What the exercise asks: Give the line with "written to? -/" again, along with every line below it to the end of the records, word for word.

Stored dataset items:
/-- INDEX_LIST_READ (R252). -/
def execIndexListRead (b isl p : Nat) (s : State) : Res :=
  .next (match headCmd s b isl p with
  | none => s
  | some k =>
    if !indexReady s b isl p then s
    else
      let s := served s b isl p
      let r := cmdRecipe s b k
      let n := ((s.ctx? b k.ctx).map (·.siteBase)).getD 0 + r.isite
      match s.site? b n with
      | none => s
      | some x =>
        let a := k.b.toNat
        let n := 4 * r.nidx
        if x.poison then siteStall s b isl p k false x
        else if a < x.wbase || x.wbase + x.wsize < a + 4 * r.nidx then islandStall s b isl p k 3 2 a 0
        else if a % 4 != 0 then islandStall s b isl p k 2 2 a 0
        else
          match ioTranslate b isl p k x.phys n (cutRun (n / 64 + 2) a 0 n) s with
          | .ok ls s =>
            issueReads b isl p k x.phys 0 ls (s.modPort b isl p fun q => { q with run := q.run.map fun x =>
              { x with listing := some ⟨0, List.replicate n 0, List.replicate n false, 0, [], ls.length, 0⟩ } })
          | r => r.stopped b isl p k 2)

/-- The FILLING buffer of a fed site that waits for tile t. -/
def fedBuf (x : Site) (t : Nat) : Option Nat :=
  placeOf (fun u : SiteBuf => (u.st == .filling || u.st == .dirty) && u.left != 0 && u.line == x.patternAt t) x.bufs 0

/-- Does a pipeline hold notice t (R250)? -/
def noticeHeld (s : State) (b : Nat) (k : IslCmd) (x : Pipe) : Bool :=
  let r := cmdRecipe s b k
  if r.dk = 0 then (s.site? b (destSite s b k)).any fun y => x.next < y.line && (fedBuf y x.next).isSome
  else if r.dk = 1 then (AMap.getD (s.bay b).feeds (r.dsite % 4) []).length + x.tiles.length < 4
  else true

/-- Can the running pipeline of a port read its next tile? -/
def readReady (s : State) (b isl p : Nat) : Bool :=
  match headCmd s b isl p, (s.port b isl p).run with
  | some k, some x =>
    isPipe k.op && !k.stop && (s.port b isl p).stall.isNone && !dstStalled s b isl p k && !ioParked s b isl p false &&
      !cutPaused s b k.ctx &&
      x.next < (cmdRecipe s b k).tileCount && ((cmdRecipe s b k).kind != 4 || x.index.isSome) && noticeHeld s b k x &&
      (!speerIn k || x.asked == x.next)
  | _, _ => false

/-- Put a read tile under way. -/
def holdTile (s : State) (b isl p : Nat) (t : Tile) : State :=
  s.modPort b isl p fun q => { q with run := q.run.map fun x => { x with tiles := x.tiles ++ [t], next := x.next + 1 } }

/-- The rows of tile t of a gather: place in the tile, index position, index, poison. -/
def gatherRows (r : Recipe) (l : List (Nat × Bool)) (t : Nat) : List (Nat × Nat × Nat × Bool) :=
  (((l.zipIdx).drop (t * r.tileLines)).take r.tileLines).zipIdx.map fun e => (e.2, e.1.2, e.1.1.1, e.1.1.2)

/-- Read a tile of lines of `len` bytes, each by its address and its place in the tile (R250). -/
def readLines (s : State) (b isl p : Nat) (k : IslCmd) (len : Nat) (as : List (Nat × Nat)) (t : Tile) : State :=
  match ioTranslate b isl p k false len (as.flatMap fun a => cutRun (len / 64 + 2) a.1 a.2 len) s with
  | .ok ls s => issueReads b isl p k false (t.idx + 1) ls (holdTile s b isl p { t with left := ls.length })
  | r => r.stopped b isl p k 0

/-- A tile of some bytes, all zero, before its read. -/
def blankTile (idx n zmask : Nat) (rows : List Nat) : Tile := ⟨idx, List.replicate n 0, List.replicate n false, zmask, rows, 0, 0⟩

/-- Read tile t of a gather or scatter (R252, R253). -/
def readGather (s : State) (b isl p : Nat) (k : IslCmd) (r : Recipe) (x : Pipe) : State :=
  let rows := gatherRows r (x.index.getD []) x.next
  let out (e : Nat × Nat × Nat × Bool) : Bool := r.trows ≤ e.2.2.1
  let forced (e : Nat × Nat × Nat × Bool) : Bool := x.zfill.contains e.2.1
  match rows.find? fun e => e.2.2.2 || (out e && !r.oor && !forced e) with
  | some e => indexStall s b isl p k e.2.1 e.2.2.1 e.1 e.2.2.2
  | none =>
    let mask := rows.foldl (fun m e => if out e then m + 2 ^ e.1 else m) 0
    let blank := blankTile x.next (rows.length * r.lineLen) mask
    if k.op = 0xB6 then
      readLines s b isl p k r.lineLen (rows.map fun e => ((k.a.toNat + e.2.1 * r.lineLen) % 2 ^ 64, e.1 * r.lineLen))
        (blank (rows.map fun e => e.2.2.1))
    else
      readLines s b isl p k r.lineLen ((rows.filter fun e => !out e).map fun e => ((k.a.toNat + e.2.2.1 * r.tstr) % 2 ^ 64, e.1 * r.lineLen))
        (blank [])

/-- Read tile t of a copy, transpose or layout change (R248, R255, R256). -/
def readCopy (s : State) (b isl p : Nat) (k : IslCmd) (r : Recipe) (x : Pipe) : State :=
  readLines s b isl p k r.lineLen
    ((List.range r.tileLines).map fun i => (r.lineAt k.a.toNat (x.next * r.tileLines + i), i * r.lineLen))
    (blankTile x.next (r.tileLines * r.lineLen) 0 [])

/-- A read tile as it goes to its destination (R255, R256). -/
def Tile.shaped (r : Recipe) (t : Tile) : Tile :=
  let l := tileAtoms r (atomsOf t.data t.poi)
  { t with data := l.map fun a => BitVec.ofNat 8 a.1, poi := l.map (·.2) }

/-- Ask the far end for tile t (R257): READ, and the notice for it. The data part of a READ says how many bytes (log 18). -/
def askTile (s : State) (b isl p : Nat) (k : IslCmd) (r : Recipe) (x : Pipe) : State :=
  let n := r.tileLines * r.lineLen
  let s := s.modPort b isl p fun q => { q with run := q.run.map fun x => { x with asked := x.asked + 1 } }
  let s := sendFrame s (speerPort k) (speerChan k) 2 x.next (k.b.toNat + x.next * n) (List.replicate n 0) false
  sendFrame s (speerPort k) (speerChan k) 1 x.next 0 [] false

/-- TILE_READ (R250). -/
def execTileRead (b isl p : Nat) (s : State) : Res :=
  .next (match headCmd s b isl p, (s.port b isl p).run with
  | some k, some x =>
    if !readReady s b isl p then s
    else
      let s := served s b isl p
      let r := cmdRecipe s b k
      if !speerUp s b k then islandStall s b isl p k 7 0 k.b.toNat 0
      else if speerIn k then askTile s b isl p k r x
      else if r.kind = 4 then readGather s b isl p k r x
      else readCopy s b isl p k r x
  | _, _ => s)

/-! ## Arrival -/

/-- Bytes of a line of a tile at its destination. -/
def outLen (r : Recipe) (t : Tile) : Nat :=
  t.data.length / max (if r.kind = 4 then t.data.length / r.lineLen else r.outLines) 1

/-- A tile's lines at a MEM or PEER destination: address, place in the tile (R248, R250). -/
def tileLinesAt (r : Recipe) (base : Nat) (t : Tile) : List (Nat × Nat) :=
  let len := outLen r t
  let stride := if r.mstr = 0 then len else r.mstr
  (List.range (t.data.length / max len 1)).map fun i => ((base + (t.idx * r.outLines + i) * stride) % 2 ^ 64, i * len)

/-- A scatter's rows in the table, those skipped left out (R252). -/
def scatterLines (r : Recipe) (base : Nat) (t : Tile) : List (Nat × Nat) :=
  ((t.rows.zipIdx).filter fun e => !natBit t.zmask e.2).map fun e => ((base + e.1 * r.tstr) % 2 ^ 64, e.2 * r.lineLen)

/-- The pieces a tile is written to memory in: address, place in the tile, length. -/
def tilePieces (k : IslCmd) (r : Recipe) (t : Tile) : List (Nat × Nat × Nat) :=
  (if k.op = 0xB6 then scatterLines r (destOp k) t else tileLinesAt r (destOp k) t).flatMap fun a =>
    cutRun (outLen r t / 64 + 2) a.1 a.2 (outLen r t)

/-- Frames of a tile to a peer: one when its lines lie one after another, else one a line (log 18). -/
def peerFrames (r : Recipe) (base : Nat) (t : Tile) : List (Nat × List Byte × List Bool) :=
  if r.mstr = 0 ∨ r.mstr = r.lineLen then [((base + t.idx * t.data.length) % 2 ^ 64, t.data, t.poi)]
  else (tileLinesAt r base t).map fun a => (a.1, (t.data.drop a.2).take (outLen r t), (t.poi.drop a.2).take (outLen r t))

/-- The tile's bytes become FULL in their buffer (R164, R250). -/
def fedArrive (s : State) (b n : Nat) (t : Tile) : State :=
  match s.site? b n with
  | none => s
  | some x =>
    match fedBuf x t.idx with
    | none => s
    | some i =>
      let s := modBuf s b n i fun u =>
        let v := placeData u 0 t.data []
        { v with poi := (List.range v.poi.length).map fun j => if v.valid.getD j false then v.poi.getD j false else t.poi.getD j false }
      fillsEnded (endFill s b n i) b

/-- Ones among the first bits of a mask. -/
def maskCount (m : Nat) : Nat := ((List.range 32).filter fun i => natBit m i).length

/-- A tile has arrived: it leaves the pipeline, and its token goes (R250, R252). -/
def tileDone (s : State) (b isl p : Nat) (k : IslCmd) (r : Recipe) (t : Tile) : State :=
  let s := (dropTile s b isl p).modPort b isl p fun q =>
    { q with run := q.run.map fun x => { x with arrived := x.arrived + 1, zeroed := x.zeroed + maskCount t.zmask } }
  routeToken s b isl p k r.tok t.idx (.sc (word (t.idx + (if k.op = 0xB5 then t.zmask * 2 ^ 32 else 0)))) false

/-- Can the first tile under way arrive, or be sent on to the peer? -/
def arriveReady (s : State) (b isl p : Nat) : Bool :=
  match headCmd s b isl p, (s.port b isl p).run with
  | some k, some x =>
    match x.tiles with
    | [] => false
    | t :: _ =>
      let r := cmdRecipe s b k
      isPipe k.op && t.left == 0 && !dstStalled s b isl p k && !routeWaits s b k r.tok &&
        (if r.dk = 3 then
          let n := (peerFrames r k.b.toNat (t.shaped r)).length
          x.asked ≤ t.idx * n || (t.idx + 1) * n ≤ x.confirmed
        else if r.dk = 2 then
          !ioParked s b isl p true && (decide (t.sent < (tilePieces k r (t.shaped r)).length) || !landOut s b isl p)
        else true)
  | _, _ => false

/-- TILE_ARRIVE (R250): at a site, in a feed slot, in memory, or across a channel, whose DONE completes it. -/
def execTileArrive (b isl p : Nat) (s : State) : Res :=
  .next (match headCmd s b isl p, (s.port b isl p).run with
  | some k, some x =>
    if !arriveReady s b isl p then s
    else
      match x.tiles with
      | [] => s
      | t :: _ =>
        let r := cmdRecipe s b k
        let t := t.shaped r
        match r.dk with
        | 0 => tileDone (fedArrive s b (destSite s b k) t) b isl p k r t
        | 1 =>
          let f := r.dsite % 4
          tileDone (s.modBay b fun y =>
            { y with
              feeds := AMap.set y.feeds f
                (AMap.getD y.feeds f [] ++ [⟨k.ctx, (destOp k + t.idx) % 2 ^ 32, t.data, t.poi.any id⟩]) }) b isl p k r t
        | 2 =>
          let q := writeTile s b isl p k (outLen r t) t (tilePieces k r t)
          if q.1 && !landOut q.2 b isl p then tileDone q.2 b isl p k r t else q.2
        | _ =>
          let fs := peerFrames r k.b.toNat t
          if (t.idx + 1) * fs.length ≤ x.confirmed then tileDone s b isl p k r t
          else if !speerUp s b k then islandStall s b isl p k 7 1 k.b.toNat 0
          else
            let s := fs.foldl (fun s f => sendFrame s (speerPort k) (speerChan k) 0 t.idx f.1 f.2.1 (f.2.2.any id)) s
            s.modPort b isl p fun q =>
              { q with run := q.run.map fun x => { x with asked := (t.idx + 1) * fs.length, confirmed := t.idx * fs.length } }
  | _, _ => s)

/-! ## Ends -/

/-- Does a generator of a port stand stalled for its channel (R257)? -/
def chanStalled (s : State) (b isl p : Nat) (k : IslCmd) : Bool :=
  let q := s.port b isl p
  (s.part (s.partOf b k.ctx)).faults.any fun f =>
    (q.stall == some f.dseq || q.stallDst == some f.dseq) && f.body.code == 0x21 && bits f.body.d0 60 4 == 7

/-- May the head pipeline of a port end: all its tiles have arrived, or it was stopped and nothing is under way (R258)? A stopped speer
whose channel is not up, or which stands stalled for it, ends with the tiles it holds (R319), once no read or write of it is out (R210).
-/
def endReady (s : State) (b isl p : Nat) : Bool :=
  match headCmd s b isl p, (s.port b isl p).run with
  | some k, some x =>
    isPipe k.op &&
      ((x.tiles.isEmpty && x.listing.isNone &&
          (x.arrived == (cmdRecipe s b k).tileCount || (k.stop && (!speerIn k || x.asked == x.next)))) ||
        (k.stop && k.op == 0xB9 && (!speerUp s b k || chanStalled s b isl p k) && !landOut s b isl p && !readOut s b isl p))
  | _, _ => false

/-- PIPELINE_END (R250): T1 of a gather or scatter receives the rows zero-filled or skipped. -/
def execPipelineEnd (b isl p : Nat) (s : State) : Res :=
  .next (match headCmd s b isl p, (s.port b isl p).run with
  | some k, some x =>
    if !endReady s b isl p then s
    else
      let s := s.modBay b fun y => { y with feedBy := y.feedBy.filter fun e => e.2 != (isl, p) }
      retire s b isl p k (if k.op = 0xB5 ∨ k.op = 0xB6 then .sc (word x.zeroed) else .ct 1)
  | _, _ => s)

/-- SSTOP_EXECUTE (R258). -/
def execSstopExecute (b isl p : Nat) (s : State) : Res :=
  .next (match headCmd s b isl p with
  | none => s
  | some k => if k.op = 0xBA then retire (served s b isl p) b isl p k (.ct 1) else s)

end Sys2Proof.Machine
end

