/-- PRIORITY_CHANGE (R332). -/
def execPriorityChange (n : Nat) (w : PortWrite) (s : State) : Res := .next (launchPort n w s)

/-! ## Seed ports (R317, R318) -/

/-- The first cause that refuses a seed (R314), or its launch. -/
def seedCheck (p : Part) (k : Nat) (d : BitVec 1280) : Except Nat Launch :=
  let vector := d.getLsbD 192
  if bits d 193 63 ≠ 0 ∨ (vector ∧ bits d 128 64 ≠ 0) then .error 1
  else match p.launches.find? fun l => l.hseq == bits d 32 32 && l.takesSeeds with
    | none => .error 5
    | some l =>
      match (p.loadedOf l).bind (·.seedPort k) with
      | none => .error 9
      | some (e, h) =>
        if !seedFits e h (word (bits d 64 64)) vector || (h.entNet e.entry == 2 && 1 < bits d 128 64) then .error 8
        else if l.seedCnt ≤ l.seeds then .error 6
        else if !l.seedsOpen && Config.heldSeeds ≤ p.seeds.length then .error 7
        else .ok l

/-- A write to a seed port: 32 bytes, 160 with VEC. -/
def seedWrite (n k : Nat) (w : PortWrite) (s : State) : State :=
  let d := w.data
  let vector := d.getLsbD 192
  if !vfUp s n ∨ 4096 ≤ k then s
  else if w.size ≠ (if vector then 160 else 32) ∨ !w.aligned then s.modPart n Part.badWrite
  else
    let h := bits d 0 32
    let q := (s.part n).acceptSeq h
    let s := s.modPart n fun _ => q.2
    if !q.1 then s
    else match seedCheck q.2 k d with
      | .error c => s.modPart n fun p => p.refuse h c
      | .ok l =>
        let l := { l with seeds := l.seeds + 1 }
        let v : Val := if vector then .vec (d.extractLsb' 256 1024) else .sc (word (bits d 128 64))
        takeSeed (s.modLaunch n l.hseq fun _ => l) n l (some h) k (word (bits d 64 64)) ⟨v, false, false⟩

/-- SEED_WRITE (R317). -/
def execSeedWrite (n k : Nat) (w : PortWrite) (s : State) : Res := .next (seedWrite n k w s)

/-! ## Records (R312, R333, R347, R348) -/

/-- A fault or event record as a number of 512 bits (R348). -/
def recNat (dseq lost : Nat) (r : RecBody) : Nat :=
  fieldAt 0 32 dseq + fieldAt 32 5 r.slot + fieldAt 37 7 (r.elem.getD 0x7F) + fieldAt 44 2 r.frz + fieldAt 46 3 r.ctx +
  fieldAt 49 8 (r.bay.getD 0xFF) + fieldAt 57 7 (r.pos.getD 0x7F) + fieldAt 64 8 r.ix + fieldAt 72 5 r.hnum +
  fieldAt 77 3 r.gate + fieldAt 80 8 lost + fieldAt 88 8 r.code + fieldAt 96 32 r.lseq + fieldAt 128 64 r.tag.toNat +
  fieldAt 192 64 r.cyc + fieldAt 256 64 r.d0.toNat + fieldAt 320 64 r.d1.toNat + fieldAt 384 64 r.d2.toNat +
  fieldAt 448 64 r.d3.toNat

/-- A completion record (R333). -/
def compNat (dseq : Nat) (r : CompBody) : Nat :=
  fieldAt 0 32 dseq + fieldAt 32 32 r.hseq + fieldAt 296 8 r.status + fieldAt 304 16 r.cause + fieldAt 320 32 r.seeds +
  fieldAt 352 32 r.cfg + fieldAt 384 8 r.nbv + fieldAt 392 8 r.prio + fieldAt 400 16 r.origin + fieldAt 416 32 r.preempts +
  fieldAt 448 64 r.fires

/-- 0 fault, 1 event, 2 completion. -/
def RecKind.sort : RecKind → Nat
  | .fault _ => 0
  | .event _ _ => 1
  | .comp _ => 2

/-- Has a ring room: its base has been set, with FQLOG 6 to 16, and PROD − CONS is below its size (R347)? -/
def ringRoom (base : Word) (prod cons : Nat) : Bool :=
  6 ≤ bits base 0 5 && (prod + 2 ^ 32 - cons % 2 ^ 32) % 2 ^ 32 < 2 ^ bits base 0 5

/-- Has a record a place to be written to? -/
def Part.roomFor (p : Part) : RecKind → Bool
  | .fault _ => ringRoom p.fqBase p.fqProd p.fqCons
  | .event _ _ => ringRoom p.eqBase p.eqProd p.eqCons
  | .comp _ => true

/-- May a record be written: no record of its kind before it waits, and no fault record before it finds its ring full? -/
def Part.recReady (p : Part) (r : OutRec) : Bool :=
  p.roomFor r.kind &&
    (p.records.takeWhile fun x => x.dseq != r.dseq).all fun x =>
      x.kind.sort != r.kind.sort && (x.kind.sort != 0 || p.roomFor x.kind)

Task result:
/-- Has a record a place to be written to? -/
def Part.roomFor (p : Part) : RecKind → Bool
  | .fault _ => ringRoom p.fqBase p.fqProd p.fqCons
  | .event _ _ => ringRoom p.eqBase p.eqProd p.eqCons
  | .comp _ => true

/-- May a record be written: no record of its kind before it waits, and no fault record before it finds its ring full? -/
def Part.recReady (p : Part) (r : OutRec) : Bool :=
  p.roomFor r.kind &&
    (p.records.takeWhile fun x => x.dseq != r.dseq).all fun x =>
      x.kind.sort != r.kind.sort && (x.kind.sort != 0 || p.roomFor x.kind)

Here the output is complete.